(Saved entries)

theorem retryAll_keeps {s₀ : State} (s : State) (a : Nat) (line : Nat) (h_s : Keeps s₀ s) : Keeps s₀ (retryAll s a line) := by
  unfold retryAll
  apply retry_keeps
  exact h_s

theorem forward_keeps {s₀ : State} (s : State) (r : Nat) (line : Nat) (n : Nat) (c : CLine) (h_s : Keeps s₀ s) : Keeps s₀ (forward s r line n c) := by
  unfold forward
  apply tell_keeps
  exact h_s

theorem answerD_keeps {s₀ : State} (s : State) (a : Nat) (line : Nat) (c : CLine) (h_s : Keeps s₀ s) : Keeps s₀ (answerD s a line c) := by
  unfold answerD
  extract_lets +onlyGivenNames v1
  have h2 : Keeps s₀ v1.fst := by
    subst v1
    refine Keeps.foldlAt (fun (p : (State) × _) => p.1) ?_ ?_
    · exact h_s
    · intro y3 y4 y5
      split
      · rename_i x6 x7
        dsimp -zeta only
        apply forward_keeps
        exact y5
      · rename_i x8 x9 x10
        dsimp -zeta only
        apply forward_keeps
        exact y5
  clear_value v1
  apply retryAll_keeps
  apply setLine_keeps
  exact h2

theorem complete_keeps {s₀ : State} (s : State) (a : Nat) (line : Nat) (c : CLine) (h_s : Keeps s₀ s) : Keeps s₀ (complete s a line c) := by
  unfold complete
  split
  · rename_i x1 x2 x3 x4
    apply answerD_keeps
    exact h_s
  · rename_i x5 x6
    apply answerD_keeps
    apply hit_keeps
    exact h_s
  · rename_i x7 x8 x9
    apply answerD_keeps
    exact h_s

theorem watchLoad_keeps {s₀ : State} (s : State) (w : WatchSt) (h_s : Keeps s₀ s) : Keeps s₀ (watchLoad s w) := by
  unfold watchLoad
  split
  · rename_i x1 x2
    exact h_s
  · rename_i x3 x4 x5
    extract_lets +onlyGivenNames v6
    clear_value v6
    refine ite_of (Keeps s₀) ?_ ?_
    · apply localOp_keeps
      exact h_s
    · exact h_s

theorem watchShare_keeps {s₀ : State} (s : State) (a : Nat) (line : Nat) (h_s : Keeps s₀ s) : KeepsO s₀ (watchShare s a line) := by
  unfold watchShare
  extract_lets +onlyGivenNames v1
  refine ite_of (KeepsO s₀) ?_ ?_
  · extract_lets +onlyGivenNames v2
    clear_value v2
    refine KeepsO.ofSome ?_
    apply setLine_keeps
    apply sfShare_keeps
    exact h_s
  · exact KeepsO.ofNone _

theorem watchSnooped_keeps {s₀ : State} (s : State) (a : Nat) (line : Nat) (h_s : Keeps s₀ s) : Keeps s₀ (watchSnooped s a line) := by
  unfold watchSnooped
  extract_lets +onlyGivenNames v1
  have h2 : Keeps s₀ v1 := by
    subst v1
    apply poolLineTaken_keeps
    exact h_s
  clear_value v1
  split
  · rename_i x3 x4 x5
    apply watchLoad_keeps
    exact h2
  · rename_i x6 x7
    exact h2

### Your task
Down to the last line, give the records again exactly.

### Reply to the exercise
theorem retryAll_keeps {s₀ : State} (s : State) (a : Nat) (line : Nat) (h_s : Keeps s₀ s) : Keeps s₀ (retryAll s a line) := by
  unfold retryAll
  apply retry_keeps
  exact h_s

theorem forward_keeps {s₀ : State} (s : State) (r : Nat) (line : Nat) (n : Nat) (c : CLine) (h_s : Keeps s₀ s) : Keeps s₀ (forward s r line n c) := by
  unfold forward
  apply tell_keeps
  exact h_s

theorem answerD_keeps {s₀ : State} (s : State) (a : Nat) (line : Nat) (c : CLine) (h_s : Keeps s₀ s) : Keeps s₀ (answerD s a line c) := by
  unfold answerD
  extract_lets +onlyGivenNames v1
  have h2 : Keeps s₀ v1.fst := by
    subst v1
    refine Keeps.foldlAt (fun (p : (State) × _) => p.1) ?_ ?_
    · exact h_s
    · intro y3 y4 y5
      split
      · rename_i x6 x7
        dsimp -zeta only
        apply forward_keeps
        exact y5
      · rename_i x8 x9 x10
        dsimp -zeta only
        apply forward_keeps
        exact y5
  clear_value v1
  apply retryAll_keeps
  apply setLine_keeps
  exact h2

theorem complete_keeps {s₀ : State} (s : State) (a : Nat) (line : Nat) (c : CLine) (h_s : Keeps s₀ s) : Keeps s₀ (complete s a line c) := by
  unfold complete
  split
  · rename_i x1 x2 x3 x4
    apply answerD_keeps
    exact h_s
  · rename_i x5 x6
    apply answerD_keeps
    apply hit_keeps
    exact h_s
  · rename_i x7 x8 x9
    apply answerD_keeps
    exact h_s

theorem watchLoad_keeps {s₀ : State} (s : State) (w : WatchSt) (h_s : Keeps s₀ s) : Keeps s₀ (watchLoad s w) := by
  unfold watchLoad
  split
  · rename_i x1 x2
    exact h_s
  · rename_i x3 x4 x5
    extract_lets +onlyGivenNames v6
    clear_value v6
    refine ite_of (Keeps s₀) ?_ ?_
    · apply localOp_keeps
      exact h_s
    · exact h_s

theorem watchShare_keeps {s₀ : State} (s : State) (a : Nat) (line : Nat) (h_s : Keeps s₀ s) : KeepsO s₀ (watchShare s a line) := by
  unfold watchShare
  extract_lets +onlyGivenNames v1
  refine ite_of (KeepsO s₀) ?_ ?_
  · extract_lets +onlyGivenNames v2
    clear_value v2
    refine KeepsO.ofSome ?_
    apply setLine_keeps
    apply sfShare_keeps
    exact h_s
  · exact KeepsO.ofNone _

theorem watchSnooped_keeps {s₀ : State} (s : State) (a : Nat) (line : Nat) (h_s : Keeps s₀ s) : Keeps s₀ (watchSnooped s a line) := by
  unfold watchSnooped
  extract_lets +onlyGivenNames v1
  have h2 : Keeps s₀ v1 := by
    subst v1
    apply poolLineTaken_keeps
    exact h_s
  clear_value v1
  split
  · rename_i x3 x4 x5
    apply watchLoad_keeps
    exact h2
  · rename_i x6 x7
    exact h2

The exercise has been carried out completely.